Mines been moved to 2-3 weeks now so should get it soon.

Which one did you guys go for?


----------



## JayOW

Just picked one up today. Love it so far. Went for the Ali one with the white strap so it matches my phone.


----------



## Bero

Well I was in Madrid last week and it was delivered to work on Friday......but apparently there was no receptionist and the driver signed for it himself........or it possibly it went to another building that my employer used to use........so it was MIA over the weekend.

Then, on Monday I was travelling to Copenhagen and could not track it down before my flight, but I finally got it last night.

Went for Space Grey Sports watch, it's pretty neat......time will tell if it becomes 'essential' like the iPhone and iPad.


----------



## PaulN

An Apple fan here, but wont be geting one, Id never wear it over one of my mechanical watches... I struggle to wear them all as it is...

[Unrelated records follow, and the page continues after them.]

/-- The new memory value of R212. -/
def atomNew (t op : Nat) (pc : BitVec 57) (lane m x cmp : Nat) : Nat :=
  let w := 8 * atomSize t
  match atomFmt t with
  | some f =>
    if op = 6 then x
    else if t = 6 then
      floatStep f op pc lane (m % 65536) (x % 65536) + floatStep f op pc lane (m / 65536) (x / 65536) * 65536
    else floatStep f op pc lane m x
  | none =>
    let sg := fun (v : Nat) => if t % 2 = 1 then (BitVec.ofNat w v).toInt else (v : Int)
    match op with
    | 0 => (m + x) % 2 ^ w
    | 1 => if sg m ≤ sg x then m else x
    | 2 => if sg m ≤ sg x then x else m
    | 3 => m &&& x
    | 4 => m ||| x
    | 5 => m ^^^ x
    | 6 => x
    | 7 => if x ≤ m then 0 else m + 1
    | _ => if m = cmp then x else m

/-- One lane's operand: lane, x, cmp. -/
abbrev AtomArg := Nat × Nat × Nat

/-- Lanes applied one after another, with the values they return (R216, R218). -/
def atomEach (t op : Nat) (pc : BitVec 57) : Nat → List AtomArg → Nat × List (Nat × Nat)
  | m, [] => (m, [])
  | m, (l, x, c) :: rest =>
    let (m', out) := atomEach t op pc (atomNew t op pc l m x c) rest
    (m', (l, m) :: out)

/-- RED and REDS: the lanes' operands combined in lane order and applied once; INC once per lane (R216, R218). -/
def atomRed (t op : Nat) (pc : BitVec 57) (m : Nat) (l : List AtomArg) : Nat :=
  if op = 7 then (atomEach t op pc m l).1
  else match l with
    | [] => m
    | (l0, x0, _) :: rest =>
      atomNew t op pc l0 m (rest.foldl (fun s a => atomNew t op pc a.1 s a.2.1 0) x0) 0

/-! ## Translation of a lane (R176, R178, R180, R190) -/

/-- Whether an access is one that a stash serves; atomics and objects are reached at their homes (R190, R210). -/
def OlEntry.stashes (e : OlEntry) : Bool :=
  match e.kind with
  | .load _ | .sld _ | .store | .sst => true
  | _ => false

/-- The line of the group's stash that serves a lane's access without a translation (R190). -/
def State.stashServes (s : State) (g : Group) (e : OlEntry) (l : OlLane) : Option StashLine :=
  match (if e.stashes then s.team g.tid else none).bind (fun t => t.stashLine l.addr.toNat) with
  | some x => if x.w || !e.stores then some x else none
  | none => none

/-- The physical address a lane's access takes through its aperture alone (R176). -/
def State.quickPa (s : State) (g : Group) (e : OlEntry) (l : OlLane) : Option Nat :=
  let stashed := (if e.stashes then s.team g.tid else none).any (fun t => (t.mapping l.addr.toNat).isSome)
  match l.fast with
  | some eff =>
    if e.ta.isSome && !stashed && decide (eff + e.size ≤ e.apt.limit.toNat) && (if e.need.stores then e.apt.w else e.apt.r) then
      some (s.chip.toNat * 2 ^ 48 + e.apt.frame.toNat + eff)
    else none
  | none => none

/-- The new state of a lane whose address is looked up: located, with kind 16 where the stash serves it, or faulted with its cause (R171,
R176, R180, R190, R220, R231); cluster memory of a team that has ended has no bytes (16 R412). -/
def State.locate (s : State) (g : Group) (e : OlEntry) (l : OlLane) : LaneState × State :=
  let fault : BitVec 8 → Option W64 → LaneState := fun c w => .faulted c (w.getD 0) s.dt
  let a := l.addr.toNat
  if a % e.align ≠ 0 then (fault 0x04 none, s)
  else if !e.scopeOk g.coRes then (fault 0x05 none, s)
  else
    match e.space with
    | .scr => if g.scratch < a + e.extent then (fault 0x07 none, s) else (.located (.scr g.tid a) 0, s)
    | .clu =>
      match (if a < 2 ^ 20 then s.cluTeam g (a / 2 ^ 18) else none) with
      | some tid => if g.scratch < a % 2 ^ 18 + e.extent then (fault 0x07 none, s) else (.located (.scr tid (a % 2 ^ 18)) 0, s)
      | none => (fault 0x07 none, s)
    | .glob =>
      if (e.ta.isSome && !e.apt.v) || 2 ^ 57 ≤ a then (fault 0x07 none, s)
      else
        let stashed := (if e.stashes then s.team g.tid else none).any (fun t => (t.mapping a).isSome)
        match s.stashServes g e l, s.quickPa g e l with
        | some x, _ => (.located (.glob (128 * x.pa + a % 128)) 16, s)
        | none, some pa =>
          let kind := match s.walk ⟨g.ctx, g.tile, e.priv⟩ a with
            | (.leaf p _ level, _) => leafKind p level / 8 * 8
            | _ => 0
          (.located (.glob pa) kind, s)
        | none, none =>
          match s.translate ⟨g.ctx, g.tile, e.priv⟩ a e.need with
          | (.error (c, w), s1) => (fault c w, s1)
          | (.ok t, s1) =>
            let kind := leafKind t.leaf t.level
            (.located (.glob (t.at a)) (if stashed && decide (kind % 8 = 0) && !s1.biased (t.at a) then kind + 16 else kind), s1)

/-- Whether a lane's address cannot be looked up yet: its walk waits for a line (R187, R195). -/
def State.lookHeld (s : State) (g : Group) (e : OlEntry) (l : OlLane) : Bool :=
  decide (e.space = .glob) && (s.stashServes g e l).isNone && (s.quickPa g e l).isNone &&
    s.transHeld ⟨g.ctx, g.tile, e.priv⟩ l.addr.toNat e.need

/-! ## When an access may be performed (R172, R250, R252, R326; R246, R256, R310, R378, R400, R402) -/

/-- Whether an earlier store or atomic of the group is still to be performed. -/
def Group.storesBefore (g : Group) (seq : Nat) : Bool :=
  g.olog.any (fun e => decide (e.seq < seq) && e.stores && e.lanes.any (fun l => l.st.unperformed))

/-- Whether an earlier load or atomic of the group has not returned. -/
def Group.loadsBefore (g : Group) (seq : Nat) : Bool :=
  g.olog.any (fun e => decide (e.seq < seq) && (e.loads || e.atomic) && e.lanes.any (fun l => l.st.isOpen))

/-- Whether a pending FENCE, or a release of another kind that is not complete, holds an access of the group back (R246, R252). -/
def Group.fenced (g : Group) (e : OlEntry) : Bool := g.fences.any (fun f => decide (f.1 < e.seq) && e.fencedBy f.2.2)

/-- The releases of LK.REL, LK.END, LAUNCH and QPOST, whose scope is written as 4, that are complete are taken out: every earlier store
performed, every acknowledgement there (R252). -/
def Group.settleReleases (g : Group) : Group :=
  { g with fences := g.fences.filter (fun f => !(decide (f.2.1 = 4) && !g.storesBefore f.1 && decide (g.acks = 0))) }

/-- Whether something but the host's ownership makes a request to a place wait: an engine's ownership, the copying of its line, a bias flip, a
routing entry that has not applied, a tile whose clock is stopped. -/
def State.placeBusy (s : State) (p : Place) : Bool :=
  match p with
  | .glob pa => s.lineBusy pa
  | .scr tid _ => match s.team tid with
    | some t => (s.tile t.tile).trans.isSome
    | none => false

/-- Whether something at a place makes a request wait, a line that the host owns among it: until the host returns it (R187). -/
def State.placeHeld (s : State) (p : Place) : Bool :=
  s.placeBusy p || (match p with
    | .glob pa => s.hostLines.contains (pa / 64)
    | .scr .. => false)

/-- Whether something makes a counter or barrier operation at an object wait: a stopped tile's objects are operated on at their points all
the same (14 R378). -/
def State.objectHeld (s : State) (p : Place) : Bool :=
  match p with
  | .glob _ => s.placeHeld p
  | .scr .. => false

/-- Whether a device-type access of some lanes waits for an earlier access of the group, or a lower lane of its own (R185). -/
def Group.deviceHeld (g : Group) (e : OlEntry) (kind : Nat) (ls : List Nat) : Bool :=
  let open_ := fun (l : OlLane) => match l.st with
    | .pending => true
    | .located _ k => decide (k % 4 = 3)
    | _ => false
  decide (kind % 4 = 3) && (g.olog.any (fun x => decide (x.seq < e.seq) && x.lanes.any open_) ||
    e.lanes.any (fun l => open_ l && ls.all (fun k => decide (l.lane < k))))

/-- The order domain of a place for a group: global memory and the scratchpads of its own tile are one, the banks of each other tile another
(R180, R250). -/
def State.bankOf (s : State) (g : Group) (p : Place) : Nat :=
  match p with
  | .glob _ => 0
  | .scr tid _ => match s.team tid with
    | some t => if t.tile = g.tile then 0 else t.tile + 1
    | none => 0

/-- The places of an entry's lanes that are still to be performed. -/
def OlEntry.places (e : OlEntry) : List Place :=
  e.lanes.filterMap (fun l => match l.st with
    | .located p _ | .half p _ _ => some p
    | _ => none)

/-- Whether an access has a lane still to be performed in an order domain of another access. -/
def State.sharesBank (s : State) (g : Group) (x e : OlEntry) : Bool :=
  x.places.any (fun p => e.places.any (fun q => decide (s.bankOf g p = s.bankOf g q)))

/-- Whether an entry stores to a queue's doorbell, which is a release at system scope (03 R79). -/
def State.rings (s : State) (e : OlEntry) : Bool :=
  e.stores && e.places.any (fun p => match p with
    | .glob pa => (match s.physKind pa with
      | .win off => decide (0x100000 ≤ off) && decide (off < 0x180000) && decide (off % 32 = 16)
      | _ => false)
    | .scr .. => false)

http://store.apple.com/uk/buy-watch/apple-watch?product=MJ472B/A&step=detail

WTF... £859 for that!!!!!

If i could play my music on it for the gym id consider the entry level one but not my cup of tea.

Paul


----------



## Alfieharley1

I've got to get one of these - hmmm a flex PE 14-2 or a apple watch. (To go with my iPhone 5s, MacBook pro, iMac , iPad retina , Apple tv hmmm lol


----------



## tommyboy40

I do have a question to ask the Mac people;
How many of you really use the connectivity of your devices?
I have an old 24/2.8 iMac which i use as my media server, all music/downloads are on this and it streams to 2 apple tv's and 2 airport expresses for audio. i can control the content from my phone and play music in every room in my house. Doing this on windows is ridiculously complicated and buggy. I work on a completely silent Mac Pro and my Macbook pro boots in 9 seconds. The iPad which I always considered to be a toy has become the device I couldn't do without. Yes it's all more expensive than windows but a Mercedes is more expensive than a Lada


----------



## JayOW

I use a lot of the connectivity. I have iTunes on my PC which is always on and I have a Denon amp connected to surround. I use my phone or the iPad to stream music from the PC or iCloud to the amp. It works really well.


----------



## dendass

Obsession Wax said:


> I use a lot of the connectivity. I have iTunes on my PC which is always on and I have a Denon amp connected to surround. I use my phone or the iPad to stream music from the PC or iCloud to the amp. It works really well.


How?


----------



## Bero

PaulN said:


> An Apple fan here, but wont be geting one, Id never wear it over one of my mechanical watches... I struggle to wear them all as it is...
> 
> http://store.apple.com/uk/buy-watch/apple-watch?product=MJ472B/A&step=detail
> 
> WTF... £859 for that!!!!!
> 
> *If i could play my music on it for the gym* id consider the entry level one but not my cup of tea.
> 
> Paul


You can, up to 2Gb can be used for music, you just need wireless headphones.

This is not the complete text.